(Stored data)
/-- Block `i` is forced (R288). -/
def forcedBlock (b : BselCmd) (i : Nat) : Prop := i < b.N ∧ (i < 64 ∧ b.force.testBit i = true ∨ b.N ≤ i + b.trail)

/-- Score of block `i`, its code and its flags: the query and the summary, element by element, with the bias that follows the elements, summed
exactly and rounded once to FP32 (R287, R288). -/
def blockScore (s : State) (b : BselCmd) (i : Nat) : Nat × Nat :=
  let ws := b.sfmt.width
  let at_ := i * (16 * ((b.dim * ws / 8 + (if b.ben then 4 else 0) + 15) / 16))
  let num := fun (t : Ty) (f : Nat → Byte) (j : Nat) =>
    fromFormat (leNat ((List.range (t.width / 8)).map (fun x => f (j * (t.width / 8) + x)))) t 0
  let terms := (List.range b.dim).map (fun j =>
    termMul (num b.qfmt (fun n => b.query.getD n 0) j) (num b.sfmt (fun n => sourceByte s b.sums (at_ + n)) j))
  let bias := if b.ben then [num .f32 (fun n => sourceByte s b.sums (at_ + b.dim * ws / 8 + n)) 0] else []
  anchored (terms ++ bias) (if b.qfmt = .f32 then 96 else 80) .f32

/-! ### Sends -/

/-- A packet that a send asks for (R239 to R243): its kind, length in units, successor entries, mailbox, destination, pool, RV and
reply mailbox; whether its operands are valid; and its words behind the header, or the local address they are read from. -/
structure SendAsk where
  kind : Nat
  len : Nat
  nsucc : Nat := 0
  mb : Nat := 0
  dest : Nat := 0
  pool : Nat := 0
  rv : Bool := false
  rmb : Nat := 0
  valid : Prop
  image : Option Word := none
  words : Pkt := []

/-- The packet of a sending instruction of context `c` (R239 to R243). -/
def sendForm (c : Ctx) : Instr → Option SendAsk
  | .send a b len1 nsucc =>
    let x := (c.src a).toNat
    some { kind := 0, len := len1.val + 1, nsucc := nsucc.val, mb := x / 2 ^ 24 % 4, dest := x % 2 ^ 24, rv := (c.src a).getLsbD 26
           rmb := x / 2 ^ 27 % 4, valid := x < 2 ^ 29, image := some (c.src b) }
  | .sendv a b e vp =>
    let x := (c.src a).toNat
    some { kind := 0, len := if vp.isSome then 6 else 2, mb := x / 2 ^ 24 % 4, dest := x % 2 ^ 24, rv := (c.src a).getLsbD 26
           rmb := x / 2 ^ 27 % 4, valid := x < 2 ^ 29
           words := c.src b :: c.src e :: (match vp with | some v => wordsOf 8 (leBytes 64 (c.vsrc 8 v).toNat) | none => []) }
  | .sendp a b len1 nsucc =>
    let x := (c.src a).toNat
    some { kind := 1, len := len1.val + 1, nsucc := nsucc.val, pool := x % 2 ^ 16, rv := (c.src a).getLsbD 26, rmb := x / 2 ^ 27 % 4
           valid := x < 2 ^ 29 ∧ x / 2 ^ 16 % 2 ^ 8 = 0 ∧ x % 2 ^ 16 ≠ 0, image := some (c.src b) }
  | .reply a b len1 nsucc rv rmb =>
    let p := c.msgs.getD (c.src a).toNat []
    some { kind := 0, len := len1.val + 1, nsucc := nsucc.val, mb := Pkt.rmb p, dest := Pkt.sender p, rv := rv, rmb := rmb.val
           valid := (c.src a).toNat < c.nmsg ∧ Pkt.rv p = true ∧ Pkt.sender p ≠ 0, image := some (c.src b) }
  | .activate a b e g =>
    some { kind := 2, len := 3, dest := (c.src a).toNat, valid := c.supv = true ∧ (c.src a).toNat < 2 ^ 19
           words := [c.src e, c.src g, c.src b, 0] }
  | _ => none

/-- Header and payload of the packet that a send places, before its sequence is known (Table 12.2, R227). -/
def SendAsk.gives (q : SendAsk) (s : State) (w : Nat) (img p : Pkt) : Prop :=
  let c := s.ctx w
  Pkt.kind p = q.kind ∧ Pkt.word p 0 % 16 = q.len % 16 ∧ Pkt.mb p = q.mb ∧ Pkt.nsucc p = q.nsucc ∧ Pkt.dest p = q.dest ∧
  Pkt.pool p = q.pool ∧ Pkt.rv p = q.rv ∧ Pkt.sup p = c.supv ∧ Pkt.rmb p = (if q.rv then q.rmb else 0) ∧
  Pkt.sender p = (match c.kind with | .actor => c.aid | .activate => s.supHandle (w / 4) | _ => 0) % 2 ^ 24 ∧
  p.drop 2 = img

/-! ### Array commands -/

/-- In state `s`, with `u` what the translation of its rows leaves, a matrix instruction of context `w` is allowed and asks its array
for the command `op` (R147, R152, R153, R160 to R165). -/
def arrayAsk (s u : State) (w : Nat) : Instr → MOp → Prop
  | .mloadw p a b, op =>
    let c := s.ctx w
    ∃ bf n len st, u = s ∧ s.holdsPair w p.val = true ∧ (c.src a).toNat % 16 = 0 ∧ (c.src b).toNat % 16 = 0 ∧
      s.sourceBank w (c.src a) = .ok bf ∧ loadwRows (bf.fmt.getD .i8) bf.order (c.src b).toNat = (n, len, st) ∧
      s.rowsBad w (c.src a).toNat false (rowsAt (c.src a).toNat st len n) = none ∧ op = .loadw p.val (c.src a).toNat st bf
  | .mswap p, op => u = s ∧ s.holdsPair w p.val = true ∧ op = .swap p.val
  | .mstream t p a b row0 n1 sat, op =>
    let c := s.ctx w
    ∃ bf, u = s ∧ s.holdsTile w t.val = true ∧ s.holdsPair w p.val = true ∧ (c.src a).toNat % 16 = 0 ∧ (c.src b).toNat % 16 = 0 ∧
      s.sourceBank w (c.src a) = .ok bf ∧
      let len := 16 * (bf.fmt.getD .i8).width
      let st := if (c.src b).toNat = 0 then len else (c.src b).toNat
      s.rowsBad w (c.src a).toNat false (rowsAt (c.src a).toNat st len (n1.val + 1)) = none ∧
      op = .stream t.val p.val (c.src a).toNat st row0.val (n1.val + 1) sat bf
  | .mepi k g t a b row0 n1 ncol1, op =>
    let c := s.ctx w
    let cfg := FMap.get {} (s.clu (w / 4 / 8)).mrecs c.key
    let av := (c.src a).toNat
    s.holdsTile w t.val = true ∧ av % 16 = 0 ∧ (c.src b).toNat % 16 = 0 ∧ (∀ v ∈ cfg.vectors, v % 16 = 0) ∧
    (∀ v ∈ cfg.vectors, s.rowsBad w v false [(v, (ncol1.val + 1) * vecBytes k)] = none) ∧
    (g = false → ∃ bf st, u = s ∧ s.epiLocal w cfg av (c.src b).toNat (n1.val + 1) (ncol1.val + 1) = .ok (some bf, st) ∧
      op = .epi k false t.val av st row0.val (n1.val + 1) (ncol1.val + 1) cfg (some bf) []) ∧
    (g = true → ∃ st sp, st = strideOr (c.src b).toNat (rowBytes cfg.dfmt.width (ncol1.val + 1)) ∧
      let rows := rowsAt av st (rowBytes cfg.dfmt.width (ncol1.val + 1)) (n1.val + 1)
      s.leavesOf w .write rows = .ok u ∧ u.spansOfAll w .write rows = .ok sp ∧
      op = .epi k true t.val av st row0.val (n1.val + 1) (ncol1.val + 1) cfg none sp)
  | _, _ => False

/-- Some bytes lie in plain HBM that the partition of a core may write (R189, R331). -/
def State.openHbm (s : State) (gc pa n : Nat) : Prop :=
  ∀ k < n, s.region (pa + k) = .hbm ∧ s.physOk (gc / 2048) (s.ownerOf gc) true (pa + k) = true ∧ (s.cellTag (pa + k)).1 = 0

/-- The backing queue of an actor can take a packet: some entry is free, and the lowest free one lies, whole, in plain HBM of the actor's
partition, unpoisoned; the packet and its fields fit an entry (R35, R189). -/
def State.bqRoom (s : State) (gc slot : Nat) (b : BqEnt) : Prop :=
  ∃ i < s.bqSize gc slot, (∀ x ∈ s.bqHeld gc slot, x.1 ≠ i ∧ x.2.1 + 1 < 2 ^ 48) ∧
    (∀ j < i, ∃ x ∈ s.bqHeld gc slot, x.1 = j) ∧
    s.openHbm gc (s.bqPA gc slot i) 320 ∧ (∀ k < 320, s.poisoned (s.bqPA gc slot i + k) = false) ∧ b.p.length = 2 * Pkt.units b.p ∧ b.core < 2 ^ 32 ∧ b.part < 2 ^ 32 ∧ (∀ f, b.host = some f → f + 1 < 2 ^ 64) ∧
    (∀ k, b.pair = some k → k.1 + 1 < 2 ^ 64 ∧ k.2 < 2 ^ 64)

/-- A context as Table 1.2 starts it: the registers, of which s0 to s3 are given, the flags and the counters (R16). A class whose T_yield is 0
asks for the yield at once (R264). -/
def Ctx.starts (k : Ctx) (s0 s1 s2 s3 : Word) : Prop :=
  (∀ n, k.sreg n = if n = 0 then s0 else if n = 1 then s1 else if n = 2 then s2 else if n = 3 then s3 else 0) ∧
  (∀ n, k.vreg n = 0) ∧ (∀ m : MReg, k.mask m = if m.val = 0 then BitVec.allOnes 64 else 0) ∧ (∀ b : BReg, k.breg b = 0) ∧
  k.fcsr = 0 ∧ k.ocLd = 0 ∧ k.ocSt = 0 ∧ k.ocCp = 0 ∧ k.ocTl = 0 ∧ k.yreq = decide (k.tYield = 0) ∧ k.phase = .starting ∧
  k.npc = k.pc ∧ k.cycles = 0 ∧ k.done1 = false ∧ k.log = [] ∧ k.nmsg = k.msgs.length

/-- The fault registers as the fault notice in window slot 0 of a supervisor firing gives them, and else 0 (R74, Table 4.3). -/
def Ctx.faultRegs (k : Ctx) (supv : Bool) : Prop :=
  (∀ p r, k.msgs = p :: r → supv = true → Pkt.kind p = 7 →
    k.fsyn = p.getD 2 0 ∧ k.fva = p.getD 3 0 ∧ k.fpc = p.getD 4 0 ∧ k.fmsg = p.getD 5 0) ∧
  (k.msgs = [] ∨ supv = false ∨ Pkt.kind (k.msgs.headD []) ≠ 7 → k.fsyn = 0 ∧ k.fva = 0 ∧ k.fpc = 0 ∧ k.fmsg = 0)

/-- The message window of a context holds its packets, each in its slot of 256 bytes, with zeros beyond (R16). -/
def State.windowHolds (s : State) (w : Nat) (ps : List Pkt) : Prop :=
  ∀ i < 4, s.rdWords (localPA (w / 4) (0xE4000 + 0x400 * (w % 4) + 256 * i)) 32 = Pkt.pad (ps.getD i []) 32

/-- What a save writes to the backing area of an actor, as offset and bytes (R304 Table 15.4): the header with SAVED and the number of records, the
records, the mailboxes, the state segment and the array image. -/
def State.savedParts (s : State) (gc slot : Nat) : List (Nat × List Byte) :=
  let al := (s.core gc).allocsOf slot
  [(0, leBytes 8 (1 + 2 * al.length)), (0x40, al.flatMap (fun a => leBytes 8 a.word))] ++
  [0, 1, 2, 3].map (fun i => let b := s.mbox gc slot i; (s.backMb gc slot i, s.rdBytes (localPA gc b.base) b.size)) ++
  [(s.backSeg gc slot, s.rdBytes (localPA gc (s.segBase gc slot)) (s.segSize gc slot)),
   (s.backArr gc slot, ((s.zeroTiles gc slot).clu (gc / 8)).image (s.slotKey gc slot))]

/-- The word of a handle's placement entry is plain memory. -/
def State.plainWord (s : State) (q : Nat) : Prop := ∀ k < 8, (s.cellTag (q + k)).1 = 0

/-- A segment that Table 21.2 can hold: a read request and an error segment have no body. -/
def segFits (g : Seg) : Prop :=
  g.stype < 16 ∧ g.length < 2 ^ 14 ∧ g.rsvOk = true ∧ g.body.length = if g.stype = 3 ∨ g.stype = 5 then 0 else g.length

/-- A frame that Table 21.1 can hold. -/
def frameFits (f : Frame) : Prop :=
  f.type ≤ 2 ∧ f.flow < 4096 ∧ f.window ≤ 65536 ∧ f.segs.length ≤ 15 ∧ (f.type = 0 ↔ f.segs ≠ []) ∧ (∀ g ∈ f.segs, segFits g) ∧
  (f.vlan = none → f.etherType ≠ 0x8100)

/-- Counter `i` of a core after an event that is counted (R379). -/
def Core.counted (c : Core) (code i : Nat) : Nat :=
  if c.sctl.getLsbD 3 = true ∧ FMap.get 0 c.pselect i = code then (FMap.get 0 c.pcount i + 1) % 2 ^ 48 else FMap.get 0 c.pcount i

• _Task directions_: With the first line being the one containing "(k.msgs = []" and the last line the one containing "(ps.getD i []) 32", transcribe exactly the lines above that fall in that range.

• _Solution for this problem_:
  (k.msgs = [] ∨ supv = false ∨ Pkt.kind (k.msgs.headD []) ≠ 7 → k.fsyn = 0 ∧ k.fva = 0 ∧ k.fpc = 0 ∧ k.fmsg = 0)

/-- The message window of a context holds its packets, each in its slot of 256 bytes, with zeros beyond (R16). -/
def State.windowHolds (s : State) (w : Nat) (ps : List Pkt) : Prop :=
  ∀ i < 4, s.rdWords (localPA (w / 4) (0xE4000 + 0x400 * (w % 4) + 256 * i)) 32 = Pkt.pad (ps.getD i []) 32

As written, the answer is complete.